What is expected: Filter the records below down to lines containing "only".

Records from a data source:
%%
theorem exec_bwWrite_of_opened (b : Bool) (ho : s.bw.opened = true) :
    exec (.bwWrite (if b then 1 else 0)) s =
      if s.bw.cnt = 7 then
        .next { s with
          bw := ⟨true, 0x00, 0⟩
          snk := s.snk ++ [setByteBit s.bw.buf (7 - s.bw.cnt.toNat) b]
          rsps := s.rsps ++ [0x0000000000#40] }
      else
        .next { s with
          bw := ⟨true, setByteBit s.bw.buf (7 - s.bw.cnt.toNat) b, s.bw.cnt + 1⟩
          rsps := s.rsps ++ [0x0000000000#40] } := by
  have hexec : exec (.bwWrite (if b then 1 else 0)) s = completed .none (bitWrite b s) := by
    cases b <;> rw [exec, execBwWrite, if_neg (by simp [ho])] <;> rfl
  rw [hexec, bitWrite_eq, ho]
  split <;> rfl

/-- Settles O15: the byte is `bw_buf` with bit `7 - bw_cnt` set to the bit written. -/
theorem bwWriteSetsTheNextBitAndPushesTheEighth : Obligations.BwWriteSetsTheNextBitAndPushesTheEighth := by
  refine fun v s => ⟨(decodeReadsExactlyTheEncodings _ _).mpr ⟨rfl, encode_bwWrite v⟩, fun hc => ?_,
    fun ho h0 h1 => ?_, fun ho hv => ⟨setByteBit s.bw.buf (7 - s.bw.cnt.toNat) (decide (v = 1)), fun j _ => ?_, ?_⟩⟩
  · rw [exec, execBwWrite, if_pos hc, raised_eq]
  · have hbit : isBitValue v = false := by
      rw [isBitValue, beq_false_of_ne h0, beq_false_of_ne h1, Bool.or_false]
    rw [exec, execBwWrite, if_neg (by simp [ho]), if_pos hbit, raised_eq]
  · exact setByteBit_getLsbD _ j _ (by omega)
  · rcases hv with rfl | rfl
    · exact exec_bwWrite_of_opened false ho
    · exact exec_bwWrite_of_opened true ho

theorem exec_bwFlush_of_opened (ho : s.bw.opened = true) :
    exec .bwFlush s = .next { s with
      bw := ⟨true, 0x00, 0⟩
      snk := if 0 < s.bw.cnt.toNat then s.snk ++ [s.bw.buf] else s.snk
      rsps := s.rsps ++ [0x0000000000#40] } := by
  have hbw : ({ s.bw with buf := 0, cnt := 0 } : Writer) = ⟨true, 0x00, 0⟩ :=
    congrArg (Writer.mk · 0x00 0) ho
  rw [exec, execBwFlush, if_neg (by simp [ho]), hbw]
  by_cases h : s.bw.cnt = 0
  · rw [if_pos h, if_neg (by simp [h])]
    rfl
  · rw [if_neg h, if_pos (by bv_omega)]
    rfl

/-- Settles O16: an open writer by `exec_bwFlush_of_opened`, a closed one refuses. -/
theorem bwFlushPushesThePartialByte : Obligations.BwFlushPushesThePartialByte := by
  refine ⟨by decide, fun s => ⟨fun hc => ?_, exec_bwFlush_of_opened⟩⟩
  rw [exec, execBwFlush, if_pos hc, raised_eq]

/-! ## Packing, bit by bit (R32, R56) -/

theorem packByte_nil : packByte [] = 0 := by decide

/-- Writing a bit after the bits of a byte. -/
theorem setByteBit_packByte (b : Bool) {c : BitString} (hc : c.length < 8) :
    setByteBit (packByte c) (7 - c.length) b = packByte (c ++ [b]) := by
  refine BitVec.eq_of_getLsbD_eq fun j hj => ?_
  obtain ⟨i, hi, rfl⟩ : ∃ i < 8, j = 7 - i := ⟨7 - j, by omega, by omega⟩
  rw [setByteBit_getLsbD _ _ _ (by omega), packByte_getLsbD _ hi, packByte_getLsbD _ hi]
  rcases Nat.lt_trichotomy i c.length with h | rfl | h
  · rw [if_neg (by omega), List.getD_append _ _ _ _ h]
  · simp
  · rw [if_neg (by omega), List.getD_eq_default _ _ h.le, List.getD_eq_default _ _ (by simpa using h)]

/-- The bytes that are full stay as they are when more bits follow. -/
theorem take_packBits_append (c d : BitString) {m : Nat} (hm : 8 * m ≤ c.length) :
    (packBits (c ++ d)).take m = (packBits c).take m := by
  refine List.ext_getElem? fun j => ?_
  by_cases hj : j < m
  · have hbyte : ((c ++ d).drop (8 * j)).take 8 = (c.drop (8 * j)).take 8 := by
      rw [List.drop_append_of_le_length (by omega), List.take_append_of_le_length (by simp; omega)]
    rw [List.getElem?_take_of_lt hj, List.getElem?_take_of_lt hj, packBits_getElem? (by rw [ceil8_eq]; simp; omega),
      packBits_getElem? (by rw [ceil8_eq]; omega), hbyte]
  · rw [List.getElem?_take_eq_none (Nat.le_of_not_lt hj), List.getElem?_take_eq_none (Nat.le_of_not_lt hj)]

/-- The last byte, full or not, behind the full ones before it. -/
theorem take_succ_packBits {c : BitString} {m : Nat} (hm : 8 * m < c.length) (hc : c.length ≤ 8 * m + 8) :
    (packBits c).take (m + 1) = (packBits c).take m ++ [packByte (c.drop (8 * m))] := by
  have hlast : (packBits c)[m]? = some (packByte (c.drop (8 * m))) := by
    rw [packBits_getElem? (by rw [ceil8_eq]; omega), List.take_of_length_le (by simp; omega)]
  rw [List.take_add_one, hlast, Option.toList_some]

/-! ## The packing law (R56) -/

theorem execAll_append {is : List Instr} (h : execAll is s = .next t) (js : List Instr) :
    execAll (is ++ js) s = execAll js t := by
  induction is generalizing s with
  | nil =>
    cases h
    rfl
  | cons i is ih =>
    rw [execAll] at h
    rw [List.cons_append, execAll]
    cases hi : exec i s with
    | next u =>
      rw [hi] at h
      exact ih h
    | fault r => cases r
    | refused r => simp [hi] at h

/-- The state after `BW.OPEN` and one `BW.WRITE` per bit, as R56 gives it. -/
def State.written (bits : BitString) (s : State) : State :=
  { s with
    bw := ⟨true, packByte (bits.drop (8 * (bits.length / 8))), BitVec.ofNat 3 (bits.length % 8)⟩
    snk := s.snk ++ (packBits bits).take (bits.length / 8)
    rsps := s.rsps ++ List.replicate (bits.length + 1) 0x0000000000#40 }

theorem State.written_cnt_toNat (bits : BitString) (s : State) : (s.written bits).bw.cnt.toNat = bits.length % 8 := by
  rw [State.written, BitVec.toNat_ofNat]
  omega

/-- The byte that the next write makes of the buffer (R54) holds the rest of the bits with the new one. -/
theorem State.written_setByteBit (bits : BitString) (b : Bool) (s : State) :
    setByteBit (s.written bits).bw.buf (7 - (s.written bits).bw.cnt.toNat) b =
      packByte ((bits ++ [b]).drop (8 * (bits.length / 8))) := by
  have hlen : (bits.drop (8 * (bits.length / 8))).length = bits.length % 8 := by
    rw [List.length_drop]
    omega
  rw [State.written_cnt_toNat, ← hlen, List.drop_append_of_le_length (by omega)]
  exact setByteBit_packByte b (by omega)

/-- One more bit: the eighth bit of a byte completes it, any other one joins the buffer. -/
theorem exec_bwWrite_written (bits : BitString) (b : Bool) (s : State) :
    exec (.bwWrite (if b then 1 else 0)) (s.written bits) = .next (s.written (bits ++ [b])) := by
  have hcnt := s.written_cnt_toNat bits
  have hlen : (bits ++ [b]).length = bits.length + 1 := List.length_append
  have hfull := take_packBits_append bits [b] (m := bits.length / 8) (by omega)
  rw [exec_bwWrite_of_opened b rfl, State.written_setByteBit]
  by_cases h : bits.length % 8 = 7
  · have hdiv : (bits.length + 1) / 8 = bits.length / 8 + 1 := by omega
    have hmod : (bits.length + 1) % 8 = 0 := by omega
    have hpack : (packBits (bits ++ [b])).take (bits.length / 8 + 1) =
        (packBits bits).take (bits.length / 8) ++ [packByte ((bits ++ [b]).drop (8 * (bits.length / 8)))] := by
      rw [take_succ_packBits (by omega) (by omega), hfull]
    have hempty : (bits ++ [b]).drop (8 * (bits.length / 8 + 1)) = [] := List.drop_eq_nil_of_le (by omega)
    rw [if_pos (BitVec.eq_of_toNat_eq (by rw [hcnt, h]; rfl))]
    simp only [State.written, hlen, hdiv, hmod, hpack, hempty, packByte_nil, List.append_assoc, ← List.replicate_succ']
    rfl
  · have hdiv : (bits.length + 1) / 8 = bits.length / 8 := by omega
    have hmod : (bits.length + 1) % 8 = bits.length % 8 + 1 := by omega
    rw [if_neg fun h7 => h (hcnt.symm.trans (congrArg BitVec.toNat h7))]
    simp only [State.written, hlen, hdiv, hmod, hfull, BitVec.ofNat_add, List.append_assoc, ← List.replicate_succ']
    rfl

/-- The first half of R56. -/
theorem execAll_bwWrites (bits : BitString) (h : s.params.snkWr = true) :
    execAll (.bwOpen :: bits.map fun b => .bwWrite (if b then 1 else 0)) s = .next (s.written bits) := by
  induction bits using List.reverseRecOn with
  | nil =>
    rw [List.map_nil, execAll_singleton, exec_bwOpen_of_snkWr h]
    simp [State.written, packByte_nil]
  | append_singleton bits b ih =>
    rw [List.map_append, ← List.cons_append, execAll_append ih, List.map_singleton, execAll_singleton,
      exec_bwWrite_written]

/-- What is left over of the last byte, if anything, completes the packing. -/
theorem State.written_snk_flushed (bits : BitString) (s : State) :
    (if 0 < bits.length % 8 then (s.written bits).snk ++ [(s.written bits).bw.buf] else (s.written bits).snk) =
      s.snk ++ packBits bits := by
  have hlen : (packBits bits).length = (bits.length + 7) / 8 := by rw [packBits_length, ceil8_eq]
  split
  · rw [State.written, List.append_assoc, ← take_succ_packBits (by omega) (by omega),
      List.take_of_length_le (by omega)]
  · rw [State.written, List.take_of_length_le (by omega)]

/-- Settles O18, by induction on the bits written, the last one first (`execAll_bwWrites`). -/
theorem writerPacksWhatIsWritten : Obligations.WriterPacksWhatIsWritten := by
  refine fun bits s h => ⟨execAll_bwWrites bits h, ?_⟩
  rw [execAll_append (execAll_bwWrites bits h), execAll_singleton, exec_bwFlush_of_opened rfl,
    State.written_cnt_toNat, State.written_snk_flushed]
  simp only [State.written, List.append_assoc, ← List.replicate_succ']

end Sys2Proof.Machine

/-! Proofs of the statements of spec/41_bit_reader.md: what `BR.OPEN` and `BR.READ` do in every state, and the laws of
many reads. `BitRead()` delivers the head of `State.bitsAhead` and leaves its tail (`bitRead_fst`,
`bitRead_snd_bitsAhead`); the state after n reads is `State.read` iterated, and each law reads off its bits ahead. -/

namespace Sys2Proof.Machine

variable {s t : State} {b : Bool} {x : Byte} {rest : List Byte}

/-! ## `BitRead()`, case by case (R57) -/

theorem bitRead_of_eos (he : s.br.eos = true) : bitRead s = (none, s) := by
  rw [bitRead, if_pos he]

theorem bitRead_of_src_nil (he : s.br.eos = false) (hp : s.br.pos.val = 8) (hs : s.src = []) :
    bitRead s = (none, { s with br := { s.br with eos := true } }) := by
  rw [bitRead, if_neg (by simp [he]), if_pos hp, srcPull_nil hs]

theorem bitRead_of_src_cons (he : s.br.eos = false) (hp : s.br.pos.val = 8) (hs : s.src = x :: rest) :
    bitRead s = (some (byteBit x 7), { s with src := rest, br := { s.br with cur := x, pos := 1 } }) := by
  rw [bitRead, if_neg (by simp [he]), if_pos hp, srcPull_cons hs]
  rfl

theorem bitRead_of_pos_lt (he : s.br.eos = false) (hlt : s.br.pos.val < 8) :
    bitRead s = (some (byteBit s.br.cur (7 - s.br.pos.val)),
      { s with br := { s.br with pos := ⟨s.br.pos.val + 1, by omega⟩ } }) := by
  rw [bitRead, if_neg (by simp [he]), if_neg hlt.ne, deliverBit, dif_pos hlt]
%%
Solution for this exercise:
    simp only [State.written, hlen, hdiv, hmod, hpack, hempty, packByte_nil, List.append_assoc, ← List.replicate_succ']
    simp only [State.written, hlen, hdiv, hmod, hfull, BitVec.ofNat_add, List.append_assoc, ← List.replicate_succ']
  simp only [State.written, List.append_assoc, ← List.replicate_succ']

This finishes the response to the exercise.